Since you went right to the jury on this, do you even know if her actions were conveyed to the jury? You know that the jury was not allowed to view the whole body camera footage, right? The jury doesn’t get all the information. Using their verdict to dismiss the disparity between the hotel worker’s response and the cops’ response is not unlike sticking with a bad call from a ref after the replay shows the ref was wrong. Juries do not always get it right. Think about how many people locked up for crimes they did not commit and are freed due to DNA evidence.
By hiding behind the jury, you don’t even address the disparity between the hotel worker’s response and the police’s response. Does it really seem reasonable that five or six cops armed with AR-15s feared for their lives when the hotel worker simply knocked on his door and spoke to him without incident between the report of him pointing the pellet gun out the window and the police arriving?
I just don’t see any reasonable person agreeing that the police responded appropriately to the level of threat Shaver posed.
The rest of the crap you posted has nothing to do with the murder of Shaver. All of those have a racial component and an actual struggle, only two of which are with the police. Of the two involving the police, only one is specific. Brown. Well, I’ll say this much: if you attack a cop, grab his gun, and attempt to aim it at him, you pretty much deserve to die.
Yeah, I’m about done here. You play just as fast and loose with what I say. You judged someone to be a murderer without even having the basic facts of the case straight. Not surprising, then, that you’d twist their meanings so much, too, as well as my words. Leticia Jimenez, the hotel worker who went up there, thought the men were selling an actual rifle.
It’s almost like you might not even understand what murder is. I had a high school teacher explain it to our class. Homicide is any killing of a person by another, while for someone to be guilty of murder, they have to the intent to kill that other person out of animosity. It’s also like you don’t get that sometimes people make mistakes that get them killed. It doesn’t mean they “deserved to die.” People sometimes make tragic mistakes. It doesn’t mean a crime is committed on anyone’s part, much less a murder.
Ah. You’re saying homicide is a perfectly acceptable response if a hotel worker thinks you’re doing something perfectly legal and protected by the Constitution if it’s just a little bit scary. Got it.
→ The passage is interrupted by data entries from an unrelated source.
-- ==== Sys2Proof/Machine/Access.lean ====
section
/-!
DEFINITION. Sys2Proof/Machine/Access.lean: reading and changing one piece of the state: fibres, teams, cores, slots,
partitions, registers and windows (R4, R22, R23, R29-R33).
-/

namespace Sys2Proof.Machine

/-- Element i of a vector, or d. -/
abbrev vget {α : Type} {n : Nat} (v : Vector α n) (i : Nat) (d : α) : α := v[i]?.getD d

/-- A vector with element i replaced. -/
abbrev vset {α : Type} {n : Nat} (v : Vector α n) (i : Nat) (x : α) : Vector α n := v.setIfInBounds i x

/-- The core of a fibre (R4). -/
abbrev coreOf (f : Nat) : Nat := f / 32
/-- The global slot number of a fibre (R4). -/
abbrev slotOf (f : Nat) : Nat := f / 8
/-- The recording block of a core (R4). -/
abbrev blockOf (c : Nat) : Nat := c / 12
/-- The die of a core (R4). -/
abbrev dieOf (c : Nat) : Nat := c / 36

namespace State

/-- The bound fibre f. -/
def fib (s : State) (f : Nat) : Option Fibre := s.fibres.get? f
/-- Changes fibre f. -/
def modFib (s : State) (f : Nat) (g : Fibre → Fibre) : State := { s with fibres := s.fibres.adj f g }
/-- Core c. -/
def core (s : State) (c : Nat) : Core := s.cores.getD c Core.init
/-- Changes core c. -/
def modCore (s : State) (c : Nat) (g : Core → Core) : State := { s with cores := s.cores.upd c Core.init g }
/-- Slot n. -/
def slot (s : State) (n : Nat) : Slot := s.slots.getD n Slot.init
/-- Changes slot n. -/
def modSlot (s : State) (n : Nat) (g : Slot → Slot) : State := { s with slots := s.slots.upd n Slot.init g }
/-- Team t. -/
def team (s : State) (t : Nat) : Option Team := s.teams.get? t
/-- Changes team t. -/
def modTeam (s : State) (t : Nat) (g : Team → Team) : State := { s with teams := s.teams.adj t g }
/-- Grid g. -/
def grid (s : State) (g : Nat) : Option Grid := s.grids.get? g
/-- Changes grid g. -/
def modGrid (s : State) (g : Nat) (h : Grid → Grid) : State := { s with grids := s.grids.adj g h }
/-- Partition p. -/
def part (s : State) (p : Nat) : Part := s.parts.getD p (Part.init p)
/-- Changes partition p. -/
def modPart (s : State) (p : Nat) (g : Part → Part) : State := { s with parts := s.parts.upd p (Part.init p) g }
/-- Context c. -/
def ctx (s : State) (c : Nat) : Ctx := s.ctxs.getD c Ctx.init
/-- Changes context c. -/
def modCtx (s : State) (c : Nat) (g : Ctx → Ctx) : State := { s with ctxs := s.ctxs.upd c Ctx.init g }
/-- Virtual interface n. -/
def vi (s : State) (n : Nat) : Vi := s.vis.getD n Vi.init
/-- Changes virtual interface n. -/
def modVi (s : State) (n : Nat) (g : Vi → Vi) : State := { s with vis := s.vis.upd n Vi.init g }
/-- Work queue q. -/
def queue (s : State) (q : Nat) : Queue := s.queues.getD q Queue.init
/-- Changes work queue q. -/
def modQueue (s : State) (q : Nat) (g : Queue → Queue) : State := { s with queues := s.queues.upd q Queue.init g }
/-- What the home slice holds of a line that is not listed: the line as at reset, its EPOCH as the scrubs of its region's partition have
rewritten it (R325, R328, R346, log entry 40). -/
def freshLine (s : State) (n : Nat) : LineInfo :=
  if n < 2 ^ 34 then
    { LineInfo.init with md := (s.part (fieldOf (s.hbm.regions.getD (n / 2 ^ 22) 0) 61 59)).urFresh.setWidth 16 <<< 12 }
  else LineInfo.init
/-- What the home slice holds of a line. -/
def line (s : State) (n : Nat) : LineInfo := s.lines.getD n (s.freshLine n)
/-- Changes what the home slice holds of a line. -/
def modLine (s : State) (n : Nat) (g : LineInfo → LineInfo) : State := { s with lines := s.lines.upd n (s.freshLine n) g }
/-- The controller of a stack. -/
def stack (s : State) (n : Nat) : Stack := s.hbm.stk.getD n Stack.init
/-- Changes the controller of a stack. -/
def modStack (s : State) (n : Nat) (g : Stack → Stack) : State :=
  { s with hbm := { s.hbm with stk := s.hbm.stk.upd n Stack.init g } }
/-- Mailbox m. -/
def mbox (s : State) (m : Nat) : Mailbox := s.fabric.mboxes.getD m Mailbox.init
/-- Changes mailbox m. -/
def modMbox (s : State) (m : Nat) (g : Mailbox → Mailbox) : State :=
  { s with fabric := { s.fabric with mboxes := s.fabric.mboxes.upd m Mailbox.init g } }
/-- Changes management state. -/
def modMgmt (s : State) (g : Mgmt → Mgmt) : State := { s with mgmt := g s.mgmt }

/-- The grid of a fibre. -/
def gridOf (s : State) (f : Nat) : Option Grid :=
  (s.fib f).bind fun x => (s.team x.team).bind fun t => s.grid t.grid

/-- The partition whose enabled configuration register holds the die of core c (R358); 8 when none does. -/
def partOfCore (s : State) (c : Nat) : Nat :=
  ((List.range 8).find? fun p => (s.part p).cfg.getLsbD 8 && (s.part p).cfg.getLsbD (dieOf c)).getD 8

/-- The partition of a fibre: that of its grid. -/
def partOf (s : State) (f : Nat) : Nat := ((s.gridOf f).map (·.part)).getD (s.partOfCore (coreOf f))

/-- The virtual interface, and so the context (log entry 5), of a fibre. -/
def viOf (s : State) (f : Nat) : Nat := ((s.gridOf f).map (·.vi)).getD 0

/-- Whether a core belongs to a partition. -/
def coreIn (s : State) (p c : Nat) : Bool := (s.part p).cfg.getLsbD (dieOf c)

/-- The cores of a partition. -/
def coresOf (s : State) (p : Nat) : List Nat := (List.range 288).filter (s.coreIn p)

/-- The fibres of a partition. -/
def fibresOf (s : State) (p : Nat) : List Nat := s.fibres.keys.filter fun f => s.partOf f == p

/-- Draws a free value (log entry 8). -/
def drawFree (s : State) : BitVec 1024 × State := (Config.freeBits s.free, { s with free := s.free + 1 })

/-- The run mode of a partition records (R297). -/
def recording (s : State) (p : Nat) : Bool := (s.part p).mode == 1 || (s.part p).mode == 5
/-- PCTL.MODE of a partition is a replay mode (R313). -/
def inReplayMode (s : State) (p : Nat) : Bool := (s.part p).mode == 2 || (s.part p).mode == 6
/-- A partition in a replay mode whose log has not ended (R313, R317). -/
def replaying (s : State) (p : Nat) : Bool := s.inReplayMode p && (s.part p).replay.isSome
/-- The run mode of a partition is ordered (R257). -/
def ordered (s : State) (p : Nat) : Bool := 4 ≤ (s.part p).mode

end State

/-- Whether register r lies in the private window (R22). -/
abbrev Fibre.inPriv (f : Fibre) (r : Nat) : Bool := r < f.priv
/-- Whether register r lies in the shared window, which maps onto the highest registers (R22). -/
abbrev Fibre.inShared (f : Fibre) (r : Nat) : Bool := f.shared != 0 && (128 - f.shared ≤ r && r < 128)
/-- Whether register r lies in one of the fibre's windows (R23). -/
abbrev Fibre.hasReg (f : Fibre) (r : Nat) : Bool := f.inPriv r || f.inShared r

/-- Vector register r of fibre fid; zero outside both windows, where nothing is read (R22, R23). -/
def readReg (s : State) (fid r : Nat) : VReg :=
  match s.fib fid with
  | none => VReg.zero
  | some f =>
    if f.inPriv r then f.v.getD r VReg.zero
    else if f.inShared r then (vget (s.slot (slotOf fid)).regions f.region Region.init).v.getD r VReg.zero
    else VReg.zero

/-- Writes register r of a shared region of a slot (R22). -/
def Slot.writeShared (region r : Nat) (x : VReg) (sl : Slot) : Slot :=
  let rg := vget sl.regions region Region.init
  { sl with regions := vset sl.regions region { rg with v := rg.v.set r x } }

/-- Writes vector register r of fibre fid; outside both windows nothing is written (R22, R23). -/
def writeReg (s : State) (fid r : Nat) (x : VReg) : State :=
  match s.fib fid with
  | none => s
  | some f =>
    if f.inPriv r then s.modFib fid fun g => { g with v := g.v.set r x }
    else if f.inShared r then
      s.modSlot (slotOf fid) (Slot.writeShared f.region r x)
    else s

/-- The value of register r in lane l. -/
def readLane (s : State) (fid r : Nat) (l : Fin 32) : Word := (readReg s fid r).vals[l]

/-- Uniform register n: s0 reads as zero (R30). -/
def Fibre.readS (f : Fibre) (n : Nat) : DWord := if n = 0 then 0 else vget f.s n 0

/-- Writes uniform register n: a write to s0 is discarded (R30). -/
def Fibre.writeS (f : Fibre) (n : Nat) (x : DWord) : Fibre := if n = 0 then f else { f with s := vset f.s n x }

/-- Predicate n as a lane mask: p7 reads as true in every lane (R29). -/
def Fibre.readP (f : Fibre) (n : Nat) : LaneMask := if n = 7 then BitVec.allOnes 32 else vget f.p n 0

/-- Writes predicate n in the lanes of a mask: a write to p7 is discarded (R29). -/
def Fibre.writeP (f : Fibre) (n : Nat) (mask val : LaneMask) : Fibre :=
  if n = 7 then f else { f with p := vset f.p n ((vget f.p n 0 &&& ~~~mask) ||| (val &&& mask)) }

/-- Lane l of a fibre. -/
def Fibre.lane (f : Fibre) (l : Fin 32) : Lane := f.lanes[l]

/-- The lanes that are live. -/
def Fibre.liveMask (f : Fibre) : LaneMask := maskOf fun l => (f.lane l).live

/-- Changes the lanes of a mask. -/
def Fibre.onLanes (f : Fibre) (m : LaneMask) (g : Lane → Lane) : Fibre :=
  { f with lanes := Vector.ofFn fun l => if inMask m l then g (f.lane l) else f.lane l }

/-- Whether a flag is pending: an operation in flight is counted against it (R32). -/
def State.cfPending (s : State) (fid n : Nat) : Bool := s.ops.any fun o => o.fibre == fid && o.flag == some n

/-- The flags of a mask that are pending. -/
def State.cfWaits (s : State) (fid : Nat) (m : BitVec 12) : Bool :=
  (List.range 12).any fun n => m.getLsbD n && s.cfPending fid n

/-- The registers a list of writes names. -/
def RegWrite.vregs : RegWrite → List Nat
  | .v r _ _ => [r]
  | .s _ _ => []

/-- The uniform registers a list of writes names. -/
def RegWrite.sregs : RegWrite → List Nat
  | .v _ _ _ => []
  | .s r _ => [r]

/-- The number of registers a load of a width fills (R154). -/
def ldRegs : LdKind → Nat
  | .b64 => 2
  | .b128 => 4
  | _ => 1

/-- n registers from r up. -/
abbrev regRange (r n : Nat) : List Nat := (List.range n).map (r + ·)

/-- The vector registers an operation in flight marks pending (R74). -/
def OpKind.vdst : OpKind → List Nat
  | .load _ _ k vd _ _ => regRange vd (ldRegs k)
  | .lds accs vd _ => regRange vd (if (accs.headD ⟨0, 0, 0, 0, 0, 4, 0, 0⟩).size = 8 then 2 else 1)
  | .atom _ _ accs _ vd _ => regRange vd ((accs.headD ⟨0, 0, 0, 0, 0, 4, 0, 0⟩).size / 4)
  | .classB ws _ _ _ => ws.flatMap RegWrite.vregs
  | _ => []

/-- The uniform registers an operation in flight marks pending (R74). -/
def OpKind.sdst : OpKind → List Nat
  | .uload _ _ sd _ => [sd]
  | .classB ws _ _ _ => ws.flatMap RegWrite.sregs
  | _ => []

/-- Whether vector register r of fibre fid is pending; a shared register is pending for every fibre naming its region (R25, R74). -/
def State.vPending (s : State) (fid r : Nat) : Bool :=
  s.ops.any fun o =>
    o.kind.vdst.contains r &&
      (o.fibre == fid ||
        (slotOf o.fibre == slotOf fid &&
          match s.fib fid, s.fib o.fibre with
          | some f, some g => f.inShared r && g.inShared r && f.region == g.region
          | _, _ => false))

/-- Whether an operation of fibre fid itself will write vector register r (R74). -/
def State.vOwn (s : State) (fid r : Nat) : Bool := s.ops.any fun o => o.kind.vdst.contains r && o.fibre == fid

/-- Whether uniform register r of fibre fid is pending (R74). -/
def State.sPending (s : State) (fid r : Nat) : Bool :=
  r != 0 && s.ops.any fun o => o.fibre == fid && o.kind.sdst.contains r

/-- Adds an operation in flight with the next number, counting it against a flag: a flag that becomes pending loses its error bit (R32). -/
def State.addOp (s : State) (o : Op) : State :=
  let s1 := match o.flag with
    | some n => if s.cfPending o.fibre n then s else
        s.modFib o.fibre fun f => { f with cfErr := f.cfErr &&& ~~~(1#12 <<< n) }
    | none => s
  { s1 with ops := s1.ops ++ [{ o with id := s1.nextOp }], nextOp := s1.nextOp + 1 }

/-- The operation numbered id. -/
def State.op (s : State) (id : Nat) : Option Op := s.ops.find? fun o => o.id == id

/-- Removes an operation that has completed; in error it sets the error bit of its flag (R32). -/
def State.endOp (s : State) (o : Op) (err : Bool) : State :=
  let s1 := { s with ops := s.ops.filter fun x => x.id != o.id }
  match o.flag with
  | some n => if err then s1.modFib o.fibre fun f => { f with cfErr := f.cfErr ||| (1#12 <<< n) } else s1
  | none => s1

/-- Replaces an operation in flight. -/
def State.setOp (s : State) (o : Op) : State :=
  { s with ops := s.ops.map fun x => if x.id == o.id then o else x }

/-- Whether a fault record's lanes, and so on, may name any lane: the lanes of a fibre that are live, or none. -/
def State.liveOf (s : State) (fid : Nat) : LaneMask := ((s.fib fid).map (·.liveMask)).getD 0

/-- Counts n events of code ev, for a slot when given (R375, R376). -/
def Core.pmCount (k : Core) (slot : Option Nat) (ev n : Nat) : Core :=
  if n = 0 then k else
  { k with pmcnt := Vector.ofFn fun (i : Fin 4) =>
      let ctl := k.pmctl[i]
      let on := ctl.getLsbD 0 && fieldOf ctl 23 16 == ev &&
        match slot with
        | some sl => ctl.getLsbD (4 + sl % 4)
        | none => true
      if on then k.pmcnt[i] + BitVec.ofNat 64 n else k.pmcnt[i] }

/-- Counts n events of code ev on core c, for a slot when given (R375, R376). -/
def State.pmCount (s : State) (c : Nat) (slot : Option Nat) (ev n : Nat) : State :=
  if n = 0 then s else s.modCore c fun k => k.pmCount slot ev n

end Sys2Proof.Machine
end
You still sidestep the fact that an unarmed female hotel worker felt the threat to be so low that she did not fear for her life when knocking on his door, yet several police officers with AR-15 rifles were trembling with fear over an unarmed man on his knees, sobbing and begging for his life.
This murder thing... what do you suppose having the words “you’re fucked” etched onto your AR-15 means? How does a gun fuck someone? Unless it falls off a shelf and hits you in the head, I’d say it would be by using it to shoot someone, no? One might say that cop Brailsford had intent to kill someone for some reason some day.
Joining a police force would be one way to get away with murder. All you have to do is say you feared for your life. You may simply believe that Brailsford was not as brave as Leticia Jimenez and feared for his life, but I’m a cynic. I think if he hadn’t killed Shaver that night, some other night he’d find someone to “fuck” with his rifle.